Once the user’s FASTQS have been aligned to the reference genome successfully, an Alignment QC Report will be generated allowing the user to qualify their dataset. This report can be found in the Alignment section of an experiment. To the right of each section of the Alignment QC Report will be a brief description of the metric generated for clarity.
The first metric generated in the QC Report is Sequencing Stats and Alignment Metrics where the user can determine the quality of alignment.
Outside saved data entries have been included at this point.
-- ==== Sys2Proof/Machine/Egress.lean ====
section
/-!
DEFINITION. The Egress Merges (1.5) and the sending of frames (R13, R15, R114): EGRESS_CHOOSE, EGRESS_BYTE_SENT and
INSERTED_FRAME_DONE have their meanings here.
-/

namespace Sys2Proof.Machine

/-- Transit is ready when the head frame of the feeding buffer is READY (R14). -/
def transitReady (p : Port) (s : State) : Bool :=
  match (s.port p.other).buffer with
  | f :: _ => f.state == .ready
  | [] => false

/-- What the Merge chooses (Table 9). -/
inductive Choice where
  | nothing | transit | response | report
  deriving DecidableEq, Repr

/-- The first case of Table 9 that applies (R14). -/
def mergeChoice (p : Port) (s : State) : Choice :=
  if s.reach.highMark ≤ bufferFill (s.port p.other).buffer ∧ transitReady p s = true then .transit
  else if (s.port p).lastKind = .inserted ∧ transitReady p s = true then .transit
  else if (s.port p).responses ≠ [] then .response
  else if s.rep.port = p ∧ s.rep.queue ≠ [] then .report
  else if transitReady p s then .transit
  else .nothing

/-- The head transit frame begins (R14): SENDING, and it stays in the buffer. -/
def startTransit (p : Port) (s : State) : State :=
  match (s.port p.other).buffer with
  | f :: rest =>
    let s1 := s.setBuffer p.other ({ f with state := .sending } :: rest)
    s1.setPort p { s1.port p with egress := .transit, lastKind := .transit }
  | [] => s

/-- The head response begins (R14, R138, R168): it leaves its queue, and its frame is fixed. -/
def startResponse (p : Port) (s : State) : State :=
  match (s.port p).responses with
  | r :: rest =>
    s.setPort p { s.port p with
      responses := rest, egress := .response (r.frame s.reach) 0, lastKind := .inserted }
  | [] => s

/-- The head report begins (R14, R113, R114): it leaves the queue and is SENDING; the producer reads the envelope, the
Marker and the header. The Retransmit Timer is STOPPED when it is the oldest (R127). -/
def startReportTx (p : Port) (s : State) : State :=
  match s.rep.queue with
  | q :: rest =>
    match s.rep.outstanding.find? fun r => r.sequence == q with
    | some r =>
      let sending := { r with state := TxState.sending }
      let tx : ReportTx :=
        { report := sending, gone := false, head := reportHead s r, pos := 0, crc := crcStart, field := [] }
      let s1 := s.setPort p { s.port p with egress := .report tx, lastKind := .inserted }
      let out := s1.rep.outstanding.map fun x => if x.sequence = q then sending else x
      s1.setRep { s1.rep with
        queue := rest
        outstanding := out
        retransmit := if oldestSending { s1.rep with outstanding := out } then none else s1.rep.retransmit }
    | none => s
  | [] => s

/-- EGRESS_CHOOSE (R14): an idle egress of an UP port starts what Table 9 chooses; otherwise nothing is chosen. -/
def execEgressChoose (p : Port) (s : State) : Host.Outcome State Fault Refusal :=
  if s.resetN = true ∧ (s.port p).link = .up ∧ (s.port p).egress = .idle then
    match mergeChoice p s with
    | .nothing => .next s
    | .transit => .next (startTransit p s)
    | .response => .next (startResponse p s)
    | .report => .next (startReportTx p s)
  else .next s

/-- One byte of the head transit frame (R13), which frees room; the frame is closed when it was the last and reception is
no longer OPEN. With no byte held that is not sent, the egress waits. -/
def sendTransitByte (p : Port) (s : State) : State :=
  match (s.port p.other).buffer with
  | f :: rest =>
    if f.state = .sending ∧ f.sent < f.held.length then
      let s1 := s.setBuffer p.other ({ f with sent := f.sent + 1 } :: rest)
      settleEgress p (s1.emit p (.byte (byteAt f.held f.sent)))
    else s
  | [] => s

/-- One byte of a report, produced now (R115). -/
def sendReportByte (p : Port) (t : ReportTx) (s : State) : State :=
  let f := t.toGo s fun k => Config.absentField s.cap.epoch p ((s.port p).line.length + k)
  let b := byteAt f 0
  let s1 := s.emit p (.byte b)
  s1.setPort p { s1.port p with egress := .report (t.advance b f.tail) }

/-- One byte of a response. -/
def sendResponseByte (p : Port) (bytes : List Byte) (pos : Nat) (s : State) : State :=
  let s1 := s.emit p (.byte (byteAt bytes pos))
  s1.setPort p { s1.port p with egress := .response bytes (pos + 1) }

/-- EGRESS_BYTE_SENT (R13, R15, R114): one byte of the frame being sent. The last byte of an inserted frame is
INSERTED_FRAME_DONE's. -/
def execEgressByteSent (p : Port) (s : State) : Host.Outcome State Fault Refusal :=
  match (s.port p).egress with
  | .idle => .next s
  | .transit => .next (sendTransitByte p s)
  | .response bytes pos => if pos + 1 < bytes.length then .next (sendResponseByte p bytes pos s) else .next s
  | .report t => if t.pos + 1 < t.total then .next (sendReportByte p t s) else .next s

/-- `n` more bytes of the report that egress `p` is sending. -/
def sendReportBytes (p : Port) : Nat → State → State
  | 0, s => s
  | n + 1, s =>
    match (s.port p).egress with
    | .report t => sendReportBytes p n (sendReportByte p t s)
    | _ => s

/-- An inserted frame sent whole (R15): closed normally, counted, and the egress idle. -/
def closeInserted (p : Port) (s : State) : State :=
  let s1 := s.emit p .endNormal
  let ps := s1.port p
  s1.setPort p { ps with
    egress := .idle
    counters := { ps.counters with insertedFramesOut := ps.counters.insertedFramesOut + 1 } }

/-- INSERTED_FRAME_DONE (R15): the bytes of the inserted frame still to go are sent, the last among them; it is counted,
and its owner is told. -/
def execInsertedFrameDone (p : Port) (s : State) : Host.Outcome State Fault Refusal :=
  match (s.port p).egress with
  | .idle => .next s
  | .transit => .next s
  | .response bytes pos =>
    let ps := s.port p
    .next (closeInserted p (s.setPort p { ps with line := ps.line ++ (bytes.drop pos).map .byte }))
  | .report t =>
    let s1 := closeInserted p (sendReportBytes p (t.total - t.pos) s)
    let s2 := s1.setRep { s1.rep with delivery := { s1.rep.delivery with
      reportsSent := s1.rep.delivery.reportsSent + 1 } }
    .next (if t.gone then s2 else finishTransmission s2)

end Sys2Proof.Machine
end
Suggested ranges for sequencing stats are as follows:
Total Reads: Aim for 5-10 million reads per CUT&RUN and CUT&Tag sample, though up to approximately 15 million is acceptable on the higher end. Expect a loss of 1-2 million reads post-alignment due to duplicates, blacklisted reads, and multi-aligned reads.
Unique Alignment Rate: This percentage should be high for a quality dataset, typically 70-95% for specific PTMs. An exception is the IgG negative control, which is not expected to align well. Datasets below the recommended percentage warrant further investigation, as contributing factors could include poor assay yields/unique templates, high PCR duplicates, or over-sequencing, which can decrease uniquely aligned reads.
Duplication Rate: The goal is less than 30%. High duplication rates can indicate low template diversity from the assay, over-amplification during PCR, over-sequencing, or the presence of more than 5% Illumina adapter dimer in the library/flow cell.
E. coli Alignment Rate: The goal is less than 5%. A high E. coli alignment rate can suggest incorrect reconstitution of the stock (e.g., adding too much to stop buffer/samples), low template diversity from the assay, or over-sequencing.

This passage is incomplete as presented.